Marc Anthony West
Submitted to the Worldwide Campus in Partial Fulfillment of the Requirements of
Embry-Riddle Aeronautical University
The Sioux City, Iowa crash of United Airlines Flight 232 was a classic case of engine design failure. This accident was as significant for propulsion engineers as the Aloha accident was for structural engineers. This accident crossed a variety of disciplines and served to show how the interaction between system components affected the probability of an accident. The Sioux City accident had very clearly defined precursors and paradigms in its design and certification that failed to work as intended. In addition, this accident illustrates how a lack of an airplane system design perspective during the conception and design phase can have unintended, catastrophic consequences. This case study was selected because it supports the topics covered in Chapter 3 and 8 of the "Occupational Safety and Health" book.

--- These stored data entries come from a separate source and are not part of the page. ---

-- ==== Sys2Proof/Machine/Configure.lean ====
section
/-! DEFINITION. Bus configuration: INIT (43_configuration.md R220 to R225). -/

namespace Sys2Proof.Machine

/-- The effects of an INIT that succeeds (R220): the bus-side configuration, then the registers. -/
def configure (mode : ModeBits) (pu : Bool) (v : Byte) (s : State) : State :=
  { busConfigure pu v s with
    divValue := v, divSet := true, pullup := pu, mode := mode, configured := true }

/-- INIT (R180, R220, R224). Without a divisor table the configuration is refused (R223). -/
def execInit (mode : ModeBits) (pu : Bool) (s : State) : Host.Outcome State Fault Refusal :=
  if s.busy then .fault .hostWriteWhileBusy
  else if mode = 3 then .next (endCommand (.failure errConfig) (startCommand (latched .init 0 false .configure s) s))
  else
    match s.cfg.table with
    | none => .refused .inadmissibleConfiguration
    | some t =>
      match t.entry mode with
      | none => .next (endCommand (.failure errConfig) (startCommand (latched .init 0 false .configure s) s))
      | some v => .next (endCommand .success (configure mode pu v (startCommand (latched .init 0 false .configure s) s)))

end Sys2Proof.Machine
end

It was a routinely scheduled DC-10 passenger flight form Denver, Colorado to Philadelphia, Pennsylvania with a lay over in Chicago, Illinois; United Airlines Flight 232 departed Colorado’s Stapleton International Airport on July 19, 1989. With 285 passengers aboard and 11 crew members the flight progressed without any complications. After about an hour into the flight one of the crew members heard a loud noise followed by an irregular movement in the aircraft. The crew then noticed that they had lost all indications on the number two engine. A comprehensive search was devised to locate the source of the problem. When they had determined that it was in fact the number two engine they proceeded to comply with the appropriate engine shutdown procedures. When they finally completed the shutdown the flight engineer noticed that they lost all of the fluid to the number 3 hydraulic system, an indication that there had to be a severed line of some sort (Air Disaster, n.d.). This problem became a serious concern because the aircraft’s flight controls depend upon a total of 142.6 us gallons of hydraulic fluid and constant pressure of 3000 PSI in all three systems (NTSB, 1992). Shortly after loss of hydraulic fluid the aircraft began an un-commanded right turn which the first officer attempted to correct but his movements where unsuccessful. In an attempt to regain some hydraulic pressure the crew deployed an emergency device know as an Air Driven Generator (ADG). When the ADG was deployed it employed an emergency power source to the right emergency AC bus Tie Relay. This provided the necessary electrical power to operate their electrical auxiliary hydraulic pump (NTSB, 1992).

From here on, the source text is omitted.